If you’re as skincare-obsessed as we are, you probably spend your evenings applying at least three different products to your face before you’ve even moisturised. Cleanser to ensure pores are clear so ingredients can penetrate, toner to kick off hydration, and serums to pack the most potent ingredients into your skin.
Serums are the powerhouse products in our skincare routines, responsible for addressing specific skin concerns such as breakouts, dehydration, dullness, and hyper-pigmentation. While some multitasking serums can tackle multiple concerns in one go, others contain just one or a few ingredients to address one specific concern, which means you may want to layer a couple together—for example a hyaluronic acid serum to help with hydration and a vitamin C serum to brighten dull skin.

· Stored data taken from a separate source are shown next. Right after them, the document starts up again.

-- ==== Sys2Proof/Machine/LscOps.lean ====
section
/-! DEFINITION. Operations on the link sequencers that other blocks use: the state of one sequencer, its events, the
completion of RQS and LOCK, and the lease that it holds. -/

namespace Sys2Proof.Machine

/-- The sequencer's special state. -/
def State.seqAt (s : State) (n : Nat) : Seq := Tab.get {} s.radio.seqs n

/-- The sequencer's special state replaced. -/
def State.setSeq (s : State) (n : Nat) (q : Seq) : State := { s with radio.seqs := Tab.set {} s.radio.seqs n q }

/-- The sequencer's operations under way. -/
def State.opsAt (s : State) (n : Nat) : SeqOps := Tab.get {} s.radio.seqOps n

/-- The sequencer's operations under way replaced. -/
def State.setOps (s : State) (n : Nat) (o : SeqOps) : State := { s with radio.seqOps := Tab.set {} s.radio.seqOps n o }

/-- The frame engine of sheaf `sh`. -/
def State.engAt (s : State) (sh : Nat) : FrameEng := Tab.get {} s.radio.eng sh

/-- The frame engine of sheaf `sh` replaced. -/
def State.setEng (s : State) (sh : Nat) (e : FrameEng) : State := { s with radio.eng := Tab.set {} s.radio.eng sh e }

/-- SHF's own state of sheaf `sh`. -/
def State.sheafAt (s : State) (sh : Nat) : Sheaf := Tab.get {} s.radio.sheaf sh

/-- SHF's own state of sheaf `sh` replaced. -/
def State.setSheaf (s : State) (sh : Nat) (x : Sheaf) : State := { s with radio.sheaf := Tab.set {} s.radio.sheaf sh x }

/-- The events of R218, by bit. -/
def evRXD : Nat := 0
def evTXE : Nat := 1
def evRDY : Nat := 2
def evLCK : Nat := 3
def evSLS : Nat := 4
def evSLE : Nat := 5
def evAEV : Nat := 6
def evCFC : Nat := 7
def evLSE : Nat := 8
def evDBL : Nat := 9

/-- Sequencer states of R209. -/
def seqSTOPPED : Nat := 0
def seqIDLE : Nat := 1
def seqRUN : Nat := 2
def seqWAIT : Nat := 3
def seqFAULT : Nat := 4

/-- An event is latched in EVP, whatever the sequencer is doing (R219). -/
def State.seqEvent (s : State) (n ev : Nat) : State := s.setBit LSC.EVP_EVP ev true n

/-- Memory of a sequencer written at node address `a`: the words take fresh parity (R212; assumption 53). -/
def State.freshPar (s : State) (a len : Nat) : State :=
  if s.radio.badWords.isEmpty then s
  else { s with radio.badWords := s.radio.badWords.filter fun w => decide (w + 4 ≤ a) || decide (a + len ≤ w) }

/-- The word of sequencer `n`'s memory that byte `ea` lies in fails its parity (R212). -/
def State.parBad (s : State) (n ea : Nat) : Bool := s.radio.badWords.contains (seqBase n + ea / 4 * 4)

/-- The sequencer that holds the lease of a sheaf. -/
def State.sheafSeq (s : State) (sh : Nat) : Option Nat :=
  if s.on SHF.LEASE_STATE_HELD sh then some (s.get SHF.LEASE_STATE_OWNER sh) else none

/-- An event for the sequencer that leases a sheaf; nothing where no lease is held. -/
def State.sheafEvent (s : State) (sh ev : Nat) : State :=
  match s.sheafSeq sh with
  | some n => s.seqEvent n ev
  | none => s

/-- The sheaf that sequencer `n` leases (R155). -/
def State.seqSheaf (s : State) (n : Nat) : Option Nat :=
  (List.range 4).find? fun sh => s.on SHF.LEASE_STATE_HELD sh && s.get SHF.LEASE_STATE_OWNER sh == n

/-- Sequencer `n` holds the HF reader, or the HF tag (R229). -/
def State.holdsHfr (s : State) (n : Nat) : Bool := s.on LSC.HF_STATE_HFR_HELD && s.get LSC.HF_STATE_HFR_OWNER == n
def State.holdsHft (s : State) (n : Nat) : Bool := s.on LSC.HF_STATE_HFT_HELD && s.get LSC.HF_STATE_HFT_OWNER == n

/-- Sequencer `n` holds a lease, be it one that is still ending after its reset (R157, R228). -/
def State.seqBound (s : State) (n : Nat) : Bool := (s.seqSheaf n).isSome || s.holdsHfr n || s.holdsHft n

/-- The sheaf whose held lease includes transmit chain `ch`: in TXMASK, or as the LO chain of a LISTEN sheaf (R158). -/
def State.chainSheaf (s : State) (ch : Nat) : Option Nat :=
  (List.range 4).find? fun sh => s.on SHF.LEASE_STATE_HELD sh &&
    (s.bit SHF.COMP_TXMASK ch sh || (s.get SHF.COMP_TXMASK sh == 0 && s.get SHF.COMP_LO_USED sh == ch))

/-- The sheaf that receive chain `ch` is bound to (R105). -/
def State.rxSheaf (s : State) (ch : Nat) : Option Nat :=
  (List.range 4).find? fun sh => s.on SHF.LEASE_STATE_HELD sh && s.bit SHF.COMP_RXMASK ch sh

/-- An RQS of sequencer `n` on chain `ch` has ended with code `err`, 0 for reached (R218 RDY, R224). -/
def State.rqsAnswer (s : State) (n ch err : Nat) : State :=
  match (s.opsAt n).rqs with
  | none => s
  | some r =>
    if err != 0 then (s.setOps n { s.opsAt n with rqs := none, rqsErr := err }).seqEvent n evRDY
    else if putBit r.mask ch false == 0 then
      (s.setOps n { s.opsAt n with rqs := none, rqsErr := 0 }).seqEvent n evRDY
    else s.setOps n { s.opsAt n with rqs := some { mask := putBit r.mask ch false } }

/-- A LOCK that a sequencer waits for on synthesizer `m` has ended with code `err` (R218 LCK). -/
def State.lockAnswer (s : State) (m err : Nat) : State :=
  s.forN 4 fun sh t =>
    match t.sheafSeq sh with
    | some n =>
      if (t.opsAt n).lockPending && t.get SHF.COMP_LO_USED sh == m then
        (t.setOps n { t.opsAt n with lockPending := false, lockErr := err }).seqEvent n evLCK
      else t
    | none => t

/-- The LSn reset of R25 and R211: registers, flags, stack and event latch cleared, PC to PC_INIT, state STOPPED; memory
is kept. -/
def State.seqReset (s : State) (n : Nat) : State :=
  let s1 := (s.setSeq n { s.seqAt n with
      g := [], stack := [], why := 0, rxstat := 0, rxrn := 0, rxb := 0, nfmt := 0, fmtBase := 0, recFlags := 0
      recBank := [], recCont := [], cfcmd := 0, dects := 0 }).setOps n
    { s.opsAt n with wait := none, rqs := none, rqsErr := 0, lockPending := false, lockErr := 0 }
  ((((((s1.set LSC.EVP_EVP 0 n).set LSC.STATE_LTYPE 0 n).set LSC.STATE_FLAGS 0 n).set LSC.STATE_DEPTH 0 n).set LSC.STATE_PCW
    (s.get LSC.PC_INIT_WADDR n) n).set LSC.STATE_STATE seqSTOPPED n)

end Sys2Proof.Machine
end

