-- ==== Sys2Proof/Machine/ClkOps.lean ====
section
/-! DEFINITION. Clock spreading and its suspension by leases (R475 to R477). -/

namespace Sys2Proof.Machine

/-- The body of the default spur-exclusion table (R477): two entries, both naming CPU and BUS. -/
def spurDefault : List Nat :=
  [2, 0, 0, 0] ++ toLe 4 840000 ++ toLe 4 (841000 + 3 * 2 ^ 20) ++ toLe 4 950000 ++ toLe 4 (960000 + 3 * 2 ^ 20)

/-- The body of the spur-exclusion table in force (object 0x3160). -/
def State.spurBody (s : State) : List Nat :=
  match Tab.get none s.objs 0x316000 with
  | some t => t.drop 16
  | none => spurDefault

/-- The entries that a channel frequency lies in, with the clocks that each names: bit 0 CPU, bit 1 BUS. -/
def State.spurHits (s : State) (khz : Nat) : List (Nat × Nat) :=
  let b := s.spurBody
  ((List.range (byteAt b 0)).filter fun e =>
    decide (le32 b (4 + 8 * e) % 2 ^ 20 ≤ khz) && decide (khz ≤ le32 b (8 + 8 * e) % 2 ^ 20)).map fun e =>
      (e, bits (le32 b (8 + 8 * e)) 21 20)

/-- The clocks whose spreading some lease suspends. -/
def State.spurSusp (s : State) : Nat :=
  (List.range 4).foldl (fun a sh => a.lor (s.sheafAt sh).spurMask) 0

/-- SS_ACTIVE, SS_SUSP and SPUR_CUR brought up to date; a suspension that begins is counted (R476). -/
def State.clkSpread (s : State) : State :=
  let m := s.spurSusp
  let run := fun (f : Fld) (k : Nat) => s.on f && !bitOf m k
  let active := s.on CLK.CTRL_SS && !s.on CLK.STATE_ON_BYPASS && (run CLK.CTRL_SS_CPU 0 || run CLK.CTRL_SS_BUS 1)
  let hits := (List.range 4).filterMap fun sh => (s.sheafAt sh).spurEntry
  let s1 := if m != 0 && !s.on CLK.STATE_SS_SUSP then s.bump CLK.CNT_SUSP_COUNT CLK.STATUS_SAT else s
  (((s1.set CLK.STATE_SS_SUSP (b2n (m != 0))).set CLK.STATE_SS_ACTIVE (b2n active)).set CLK.SPUR_CUR_MATCH
    (b2n (hits != []))).set CLK.SPUR_CUR_ENTRY (hits.foldl min 31 % (if hits == [] then 1 else 32))

/-- A lease on sheaf `sh` with a role that receives on channel frequency `khz` begins (R476). -/
def State.spurLease (s : State) (sh khz : Nat) (receives : Bool) : State :=
  let hits := if receives then s.spurHits khz else []
  let mask := if s.on CLK.CTRL_SPUR_EN then hits.foldl (fun a h => a.lor h.2) 0 else 0
  (s.setSheaf sh { s.sheafAt sh with spurMask := mask, spurEntry := hits.head?.map (·.1) }).clkSpread

/-- The lease on sheaf `sh` ends (R476). -/
def State.spurFree (s : State) (sh : Nat) : State :=
  (s.setSheaf sh { s.sheafAt sh with spurMask := 0, spurEntry := none }).clkSpread

end Sys2Proof.Machine
end

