/-- The running sequence aborts with `code` (R505, R513); a synthesizer in CAL for it re-locks (R81). -/
def State.calAbort (s : State) (code : Nat) : State :=
  let s1 := s.calAborted (s.get CAL.STATE_SEQ) code
  if s.get CAL.STATE_SEQ == 7 then
    s1.forL (s.calNamed 7 s.calTarget) fun n t => if t.sst n == synCAL then t.calRelock n else t
  else s1

/-- CMD.RUN (R509, R512). -/
def State.calRun (s : State) (seq target : Nat) : State :=
  if s.on CAL.STATE_BUSY then s.set CAL.STATUS_CMD_ERR 1
  else
    let units := s.calNamed seq target
    if seq == 0 || 13 < seq || 2 ^ calUnits seq ≤ target then s.calAborted seq 12
    else
      let code := s.calPre seq units
      if code != 0 then s.calAborted seq code
      else
        let s1 : State := { (s.set CAL.STATE_BUSY 1).set CAL.STATE_SEQ seq with calTarget := target }
        if seq == 7 then
          s1.forL units fun n t => if t.isMember n then t.set RFS.STATUS_REFUSED 1 n else t.rfsCalStart n
        else s1

/-- CAL_RUN (R509): CMD written with RUN. -/
def execCalRun (_m : Master) (seq target : Nat) (s : State) : Out :=
  let s1 := (s.set CAL.CMD_SEQ seq).set CAL.CMD_TARGET target
  .next (s1.calRun (s1.get CAL.CMD_SEQ) (s1.get CAL.CMD_TARGET))

/-! ### The commit (R515, R516) -/

/-- The bytes of the working record from 16 on. -/
def State.calBody (s : State) : List Nat := (List.range 8176).map fun i => s.calByte (16 + i)

/-- The base of a calibration bank in MRAM (R516). -/
def calBase (bank : Nat) : Nat := 0x301D0000 + 0x2000 * (bank % 2)

/-- The fields that a commit fills into the working record: GEN, GUARD where a candidate has been computed, and the ageing
baselines in the model's own layout (assumption 26). -/
def State.calStamp (s : State) : State :=
  let gen := (s.get CAL.BANK_GEN + 1) % 4294967296
  let s1 := s.setCal 0x10 (toLe 4 gen)
  let s2 := if s.age.candidate then s1.setCal 0x14 (toLe 2 (s.get AGE.GUARD_CAND_GUARD)) else s1
  s2.setCal 0x4A0 (toLe 2 (s.get AGE.RO_CORE_SLOW) ++ toLe 2 (s.get AGE.RO_RADIO_SLOW) ++ toLe 2 (s.get AGE.RO_AON_SLOW) ++
    toLe 2 (s.get AGE.BG_LO) ++ toLe 2 (s.get AGE.HINT_HI) ++ toLe 2 s.age.slowAtSweep)

/-- A commit: the inactive bank written, read back, and the pointer flipped (R516). A bank whose read-back fails holds one
byte that differs, and the spec does not say which. -/
def State.calCommit (s : State) (readbackOk : Bool) : State :=
  let s1 := s.calStamp
  let bank := 1 - s.get CAL.BANK_PTR
  let body := s1.calBody
  let rec_ := tblHeader 0x80 1 body ++ body
  let s2 := s1.wrBytes (calBase bank) rec_
  if readbackOk then
    let s3 : State := { s2 with nv.calPtr := bank }
    ((((s3.set CAL.BANK_PTR bank).voteClean 6).set CAL.BANK_GEN (s1.cal16 0x10 + 65536 * s1.cal16 0x12)).set
      CAL.STATUS_COMMIT_DONE 1).bump CAL.CNT_COMMIT_COUNT CAL.STATUS_SAT
  else
    let a := calBase bank + 16 + s2.fresh.1 % 8176
    let s3 := s2.fresh.2.wr8 a (s2.rd8 a + 1)
    (((s3.set CAL.STATUS_COMMIT_FAIL 1).bump CAL.CNT_FAIL_COUNT CAL.STATUS_SAT).logHW 0x07 0 bank)

/-- CMD.COMMIT: ignored while LEW stands, waiting while a sequence runs (R516, R523). -/
def State.calCmdCommit (s : State) (readbackOk : Bool) : State :=
  if s.on PWR.STATE_LEW then s.set CAL.STATUS_CMD_ERR 1
  else if s.on CAL.STATE_BUSY then { s with age.commitWait := true }
  else s.calCommit readbackOk

/-- CAL_COMMIT (R516). -/
def execCalCommit (_m : Master) (readbackOk : Bool) (s : State) : Out := .next (s.calCmdCommit readbackOk)

/-- The results that a boot set has left differ from what the bank in force holds (R514, R515); GEN, GUARD and the baselines that
every commit fills in stand aside (assumption 59). -/
def State.calDiffers (s : State) : Bool :=
  let base := calBase (s.get CAL.BANK_PTR)
  (List.range 8192).any fun i => (decide (0x20 ≤ i) && decide (i < 0x4A0) || decide (0x500 ≤ i) || (decide (0x18 ≤ i) &&
    decide (i < 0x1C))) && s.calByte i != s.rd8 (base + i)

/-- The boot set is done: Core B commits the record where a result differs from the stored one (R514). Whether the read-back agrees is
open (assumption 3). -/
def State.calBootStore (s : State) : State :=
  if s.calDiffers then s.fresh.2.calCmdCommit (s.fresh.1 % 2 == 1) else s

/-- The sequences of a boot set still to run, each started when the one before has ended; one that aborts does not delay the others
(R514). Structural on the list. -/
def State.calBootRun (s : State) (l : List Nat) : State :=
  match l with
  | [] => if s.on CAL.STATE_BUSY then { s with age.bootSet := some [] } else ({ s with age.bootSet := none } : State).calBootStore
  | q :: r => if s.on CAL.STATE_BUSY then { s with age.bootSet := some (q :: r) } else (s.calRun q 0).calBootRun r

/-- The boot set under way goes on (R514). -/
def State.calBootGo (s : State) : State :=
  match s.age.bootSet with
  | some l => s.calBootRun l
  | none => s

/-- Core B runs the sequences of CAL_BOOT_SET in ascending order after bring-up step 7 (R514). -/
def State.calBootStart (s : State) : State :=
  ({ s with age.bootSet := some (setBits 16 (s.objNum 0x7402 0 0x297E)) } : State).calBootGo

/-- What follows the end of a sequence: a commit that waited for it, and the next sequence of a boot set (R514, R516). -/
def State.calOwed (s : State) : State :=
  (if s.age.commitWait && !s.on CAL.STATE_BUSY then ({ s with age.commitWait := false } : State).calCommit true else s).calBootGo

/-- CAL_ABORT (R512). -/
def execCalAbort (_m : Master) (s : State) : Out :=
  .next (if s.on CAL.STATE_BUSY then (s.calAbort 11).calOwed else s)

/-! ### Results (R506, R507, R515) -/

/-- A 16-bit code lies within `lo` to `hi`. -/
def inRange (lo hi : Int) (v : Nat) : Bool := decide (lo ≤ sint 16 v) && decide (sint 16 v ≤ hi)

/-- The results of one unit lie within their trims' ranges (R506, R507). -/
def calInRange (seq : Nat) (v : List Nat) : Bool :=
  let a := v.getD 0 0
  let b := v.getD 1 0
  if seq == 1 then inRange (-64) 63 a
  else if seq == 2 then inRange (-128) 127 a && inRange (-128) 127 b
  else if seq == 3 then inRange (-32) 31 a && inRange (-64) 63 b
  else if seq == 4 then inRange (-16384) 16384 a && inRange (-16384) 16384 b
  else if seq == 5 then inRange (-2048) 2047 a && inRange (-2048) 2047 b
  else if seq == 6 then
    inRange (-512) 511 a && inRange (-512) 511 b && inRange (-32) 31 (v.getD 2 0) && inRange (-64) 63 (v.getD 3 0)
  else if seq == 9 then inRange (-128) 127 a
  else if seq == 10 then decide (a < 64)
  else if seq == 11 then inRange (-128) 127 a
  else if seq == 12 then inRange (-2000) 2000 a && inRange (-18000) 18000 b
  else if seq == 13 then inRange (-512) 511 a
  else true

/-- The unit that a result belongs to: the key names a chain or synthesizer, with a band group for PA_CAL and GANG_CAL
(4 n + g), RX_MATCH and CNV_CAL (16 g + k), and a temperature bin for HINT_SWEEP (16 n + b). -/
def calUnit (seq key : Nat) : Nat :=
  if seq == 4 || seq == 5 then key % 16 else if seq == 8 then key / 16 else if seq == 9 || seq == 10 then key / 4 else key

/-- The results of one unit into the working record and the trims that its registers hold (R506, R508, R515). -/
def State.calApply (s : State) (seq key : Nat) (v : List Nat) : State :=
  let a := v.getD 0 0
  let b := v.getD 1 0
  if seq == 1 then s.setCal 0x90 (toLe 2 a)
  else if seq == 2 then
    ((s.setCal (0x20 + 2 * key) [b % 256, a % 256]).set URX.OFS_TRIM_OFS_I a key).set URX.OFS_TRIM_OFS_Q b key
  else if seq == 3 then
    ((s.setCal (0x40 + 2 * key) (toLe 2 (a % 64 + 128 * (b % 128)))).set URX.IQ_TRIM_GAIN a key).set URX.IQ_TRIM_PHASE b key
  else if seq == 4 then s.setCal (0xA0 + 64 * (key / 16) + 4 * (key % 16)) (toLe 2 a ++ toLe 2 b)
  else if seq == 5 then s.setCal (0x1A0 + 64 * (key / 16) + 4 * (key % 16)) (toLe 2 a ++ toLe 2 b)
  else if seq == 6 then s.setCal (0x60 + 8 * key) (toLe 2 a ++ toLe 2 b ++ [v.getD 2 0 % 256, v.getD 3 0 % 256])
  else if seq == 7 then if s.sst key == synCAL then (s.synthTrims key a (v.drop 1)).calRelock key else s
  else if seq == 8 then
    let n := key / 16
    let t := s.get RFS.TEMP_TEMP n
    ((s.hintUpdate n (key % 16) v).setCal (0x1500 + 2 * n) (toLe 2 t)).set RFS.TEMP_CAL_TEMP t n
  else if seq == 9 then
    let s1 := s.setCal (0x60 + 8 * (key / 4) + 6) (toLe 2 a)
    (s1.setCal (0x2A0 + 32 * key) ((v.drop 1).take 16 |>.flatMap fun x => toLe 2 x)).refreshPwr (key / 4)
  else if seq == 10 then (s.setCal (0x80 + key) [a % 256]).refreshPwr (key / 4)
  else if seq == 11 then (s.setCal 0x94 [a % 256]).set HFR.RX_CFG_THR_TRIM a
  else if seq == 12 then s.setCal 0x96 (toLe 2 a ++ toLe 2 b)
  else if seq == 13 then s.setCal 0x92 (toLe 2 a)
  else s

/-- A hint sweep restarts what makes the next one due (R521). -/
def State.sweepDone (s : State) (seq : Nat) : State :=
  if seq == 8 then { s.set AGE.HINT_HI 0 with age.slowAtSweep := s.get AGE.RO_RADIO_SLOW } else s

/-- Units as a mask in the layout of TARGET. -/
def unitMask (l : List Nat) : Nat := l.foldl (fun a u => a.lor (2 ^ u)) 0

/-- A running sequence ends: `code` is 0 with its results per unit, or says what the measurement found, RANGE or UNSTABLE (R505,
R507, R513). A precondition that has failed aborts it (R510); the other codes are no measurement's, and change nothing. -/
def State.calEnd (s : State) (code : Nat) (res : List (Nat × List Nat)) : State :=
  let seq := s.get CAL.STATE_SEQ
  let named := s.calNamed seq s.calTarget
  let pre := s.calPre seq named
  let mine := res.filter fun r => calUnits seq == 0 || named.contains (calUnit seq r.1)
  if pre != 0 then s.calAbort pre
  else if code == 8 || code == 9 then s.calAbort code
  else if code != 0 then s
  else if !mine.all fun r => calInRange seq r.2 then s.calAbort 8
  else ((s.forL mine fun r t => t.calApply seq r.1 r.2).sweepDone seq).calFinished seq
    (unitMask ((mine.map fun r => calUnit seq r.1).filter fun u => named.contains u))

/-- CAL_SEQUENCE_END (R505). -/
def execCalSequenceEnd (code : Nat) (res : List (Nat × List Nat)) (s : State) : Out :=
  .next (if s.on CAL.STATE_BUSY then (s.calEnd code res).calOwed else s)

/-- The preconditions checked while a sequence runs (R510); between sequences a boot set goes on (R514). -/
def State.calWatch (s : State) : State :=
  if s.on CAL.STATE_BUSY then
    let seq := s.get CAL.STATE_SEQ
    let pre := s.calPre seq (s.calNamed seq s.calTarget)
    if pre != 0 then (s.calAbort pre).calOwed else s
  else s.calBootGo

/-! ### Ageing (R518 to R522) -/

/-- VBASE of the device, 780 mV to 820 mV (R519). -/
def vbaseMv : Nat := 780 + Config.vbase % 41

/-- VTARGET for a slowdown in 0.01 % units (R519). -/
def vTarget (slow : Nat) : Nat := min 880 ((100 * vbaseMv + 4 * slow + 499) / 500 * 5)

/-- A raised target of the 0.8 V rail applied, and the core margin (R519). -/
def State.vcore (s : State) (slow : Nat) : State :=
  let v := if s.on AGE.CTRL_AVS_EN then max (s.get AGE.VCORE_VTARGET) (vTarget slow) else s.get AGE.VCORE_VTARGET
  let pct := marginPct (880 - (v : Int)) (880 - (vbaseMv : Int))
  ((s.set AGE.VCORE_VTARGET v).set AGE.MARGIN0_A pct).margin 0 pct

/-- AGE_RO_MEASURE (R518, R519, R521): slowdowns in 0.01 % units. -/
def execAgeRoMeasure (core radio aon : Nat) (s : State) : Out :=
  if s.bit AGE.CTRL_EN 0 then
    let s1 := ((s.set AGE.RO_CORE_SLOW core).set AGE.RO_RADIO_SLOW radio).set AGE.RO_AON_SLOW aon
    let s2 := s1.vcore (max (s1.get AGE.RO_CORE_SLOW) (s1.get AGE.RO_RADIO_SLOW))
    let d : Int := (s1.get AGE.RO_RADIO_SLOW : Int) - s.age.slowAtSweep
    .next (if 50 ≤ d.natAbs then s2.set AGE.STATUS_DUE_HINT 1 else s2)
  else .next s

/-- Sum, and sum of squares times count less the square of the sum, of samples in Q8.8. -/
def driftSums (l : List (Nat × Nat)) : Int × Nat :=
  let x := l.map fun e => sint 16 e.2
  let sum := x.foldl (· + ·) 0
  let sq := x.foldl (fun a b => a + b * b) 0
  (sum, ((l.length : Int) * sq - sum * sum).toNat)

/-- Whether `c` / 256 dB is at least the guard candidate of one chain and group with a band-gap drift of `bg` µV (R520). σ is
the standard deviation of the samples themselves (assumption 27). -/
def guardCovers (l : List (Nat × Nat)) (bg c : Nat) : Bool :=
  let d := driftSums l
  let lhs : Int := (c * l.length * 1250 : Nat) - (1250 * d.1.natAbs + 16 * bg * l.length : Nat)
  decide (0 ≤ lhs) && decide ((6250000 * d.2 : Nat) ≤ lhs * lhs)

/-- The guard candidate of R520 from the chains and groups with at least 256 samples. -/
def State.guardCand (s : State) : State :=
  let full := s.age.pa.filter fun e => decide (256 ≤ e.2.length)
  if full == [] then s
  else
    let bg := (sint 16 (s.get AGE.BG_LO)).natAbs
    let c := ((List.range 769).find? fun c => full.all fun e => guardCovers e.2 bg c).getD 768
    let s1 : State := { s.set AGE.GUARD_CAND_GUARD c with age.candidate := true }
    let s2 := if s.get RGE.GUARD_GUARD < c then (s1.guardUp c).set AGE.STATUS_GUARD_UP 1 else s1
    let pct := marginPct (768 - (c : Int)) 768
    (s2.set AGE.MARGIN0_B pct).margin 1 pct

/-- AGE_PA_SAMPLE (R91, R518, R520): FWD of a chain in CW after its ramp, in Q8.8 dBm, as the chain's register then shows it. -/
def execAgePaSample (n fwd : Nat) (s : State) : Out :=
  if s.bit AGE.CTRL_EN 1 && s.ust n == txCW && s.carrier n && !s.on UTX.STATE_RAMP n then
    let x := unsignedOf 16 (sint 16 fwd - sint 16 (s.get UTX.FWD_EXPECT n))
    let k := 4 * n + s.get UTX.PWR_GROUP n
    let l := ((s.now, x) :: Tab.get [] s.age.pa k).filter fun e => decide (s.now ≤ e.1 + dayTicks)
    .next ({ s.set UTX.FWD_FWD fwd n with age.pa := Tab.set [] s.age.pa k l } : State).guardCand
  else .next s

/-- AGE_BG_MEASURE (R518, R520, R521): the band-gap drift in µV, signed. -/
def execAgeBgMeasure (drift : Nat) (s : State) : Out :=
  if s.bit AGE.CTRL_EN 2 then
    let pct := marginPct (6000 - ((sint 16 drift).natAbs : Int)) 6000
    .next (((s.set AGE.BG_LO drift).guardCand.set AGE.MARGIN0_C pct).margin 2 pct)
  else .next s

/-- The scrub interval in days for a sense window in 0.1 mV (R521). -/
def scrubDays (w : Nat) : Nat := if 400 ≤ w then 30 else if 250 ≤ w then 7 else 1

/-- AGE_MRAM_MEASURE (R518, R521): the sense window in 0.1 mV. -/
def execAgeMramMeasure (w : Nat) (s : State) : Out :=
  if s.bit AGE.CTRL_EN 3 then
    let pct := marginPct ((w : Int) - 150) ((Config.mramW0 : Int) - 150)
    .next ((((s.set AGE.MRAM_LO w).set AGE.MRAM_HI (scrubDays w)).set AGE.MARGIN1_A pct).margin 3 pct)
  else .next s

/-- DUE_HINT (R521, R522): HINT_SWEEP_DAYS have passed since the last sweep. -/
def execDueHint (s : State) : Out :=
  .next ((s.set AGE.HINT_HI (s.objNum 0x7504 0 30)).set AGE.STATUS_DUE_HINT 1)

/-- DUE_SCRUB (R522). -/
def execDueScrub (s : State) : Out := .next (s.set AGE.STATUS_DUE_SCRUB 1)

end Sys2Proof.Machine
end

While layering serums is a clever way of forcing ingredients into your skin and making each product work to its maximum potential, it’s important to remember that not all ingredients can be layered together. It’s also important to note that while you may even see some ingredients combined together within a multitasking formula, that doesn’t necessarily mean that they should be mixed in a DIY formula. Sometimes mixing too many active ingredients can lead to skin irritation, and it can also cancel out the effects of the products. So before you turn your bathroom into a laboratory, here are the need-to-know ingredients that don’t play well together…
Can I use vitamin C with AHAs/BHAs?
Vitamin C is effectively an acid (it’s sometimes known as ascorbic acid), so layering it with AHAs and BHAs like glycolic, salicylic, and lactic acids is a big no-no. It’s also really unstable, so any acids you layer it with will destabilise the pH balance and render it completely useless before it even has chance to work its magic.
Can I use retinol with AHAs/BHAs?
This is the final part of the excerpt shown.